What it does for Claude Code cost management:
- Budget caps with auto-pause per virtual key. Hard cap disables the key when limit hits; soft alerts fire at configurable thresholds. Pause behaviour is a 429 Claude Code renders as a budget-exceeded message.
- Alert routing through native Slack and Teams integrations. Per-key alerts target specific channels or DM users, the platform-EM-versus-#general pattern is first-class.
- Route-by-budget is partial. Portkey supports conditional routing on metadata, but “when this team is over budget, downgrade Opus to Sonnet” requires wiring custom conditions. Not turnkey.
- Per-team auto-cutoff through one virtual key per team.

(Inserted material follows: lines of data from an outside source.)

/-- TAKE THE CAUSE in threads `who` (slot, thread, TRAPVA) at the instruction at `pc` of the clause `hdr`. A trap inside a
handler ends the launch (spec/08 R233); threads of a launch that is ending stop instead (spec/03 R107). -/
def Mach.raise (m : Mach) (core launch : Nat) (who : List (Nat × Nat × Nat)) (cause : Nat) (pc : Pc)
    (hdr : Option (Pc × DWord)) (flag : Nat) (impr waitBit : Bool := false) : Mach :=
  let who := who.filter fun p => (m.thr p.2.1).stat != .ended
  if who = [] then m
  else if (m.launch launch).ending.isSome then m.stopThreads (who.map fun p => p.2.1) launch
  else if who.any fun p => (m.thr p.2.1).isHandler then m.endLaunch launch 7 0x77
  else
    let ids := who.map fun p => p.2.1
    let g : TrapGroup := { id := m.next, core := core, took := m.cycle, launch := launch, cause := cause, impr := impr, waitBit := waitBit,
                           pc := pc, hdr := hdr, flag := flag, members := who,
                           resume := ids.map fun t => (t, pc.toNat) }
    let gangs := (m.quarters.filter fun q => q.tids.any ids.contains).filterMap fun q => q.gang
    let m := ids.foldl Mach.pull m
    let m := m.modAll ids fun t => { (t.carryFlag pc flag) with stat := .trapping g.id, pc := pc, hdr := hdr,
                                                                 waitSince := none }
    let m := m.addTrap g
    let m := { m with
      next := m.next + 1
      quarters := m.quarters.map fun q => if q.gang.any gangs.contains then { q with gang := none } else q }
    m

/-- The whole active quarter takes a cause, with the faulting address of each thread (spec/06 R190, spec/08 R230). -/
def Mach.raiseQ (m : Mach) (q : Quarter) (cause : Nat) (flag : Nat) (va : Nat → Nat) : Mach :=
  m.raise q.core q.launch (q.active.map fun p => (p.1, p.2, va p.2)) cause q.pc q.hdr flag

/-- Some threads of the quarter take a per-thread cause; the rest of the quarter goes on. -/
def Mach.raiseT (m : Mach) (q : Quarter) (ids : List Nat) (cause : Nat) (flag : Nat) (va : Nat → Nat) : Mach :=
  m.raise q.core q.launch ((q.active.filter fun p => ids.contains p.2).map fun p => (p.1, p.2, va p.2)) cause q.pc q.hdr
    flag

/-- An imprecise cause, delivered at the instruction that covers the error's queue (spec/08 R234). -/
def Mach.raiseHeld (m : Mach) (q : Quarter) (tid cause va flag : Nat) : Mach :=
  m.raise q.core q.launch ((q.active.filter fun p => p.2 == tid).map fun p => (p.1, p.2, va)) cause q.pc q.hdr flag true

end Sys2Proof.Machine
end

Each key has its own budget; one team’s exhaustion doesn’t throttle another.
- Post-budget fallback model through fallback policies. Configure Opus → Sonnet → Haiku; Portkey routes to the next on rate-limit or quota errors. Pairs well if you wire the budget as a quota-error trigger.
- Pre-budget policy testing is limited. No built-in dry-run; teams clone a virtual key into staging and replay traffic.
- Self-improving budget policy isn’t present.
Where it falls short:
- No optimizer. This month’s breach pattern doesn’t influence next month’s policy unless an EM manually re-tunes.
- Route-by-budget is wireable but not turnkey. Expect a sprint of metadata-conditional rule work if you want budget-aware routing.
- Pricing escalates above 5M requests/month faster than the lighter alternatives. For a 100-developer team, that ceiling matters.
Pricing: Free tier with 10K requests/day. Scale tier starts at $99/month. Enterprise is custom with SOC 2 Type II.
Score: 5.5/7 axes (missing: turnkey route-by-budget, self-improving policy).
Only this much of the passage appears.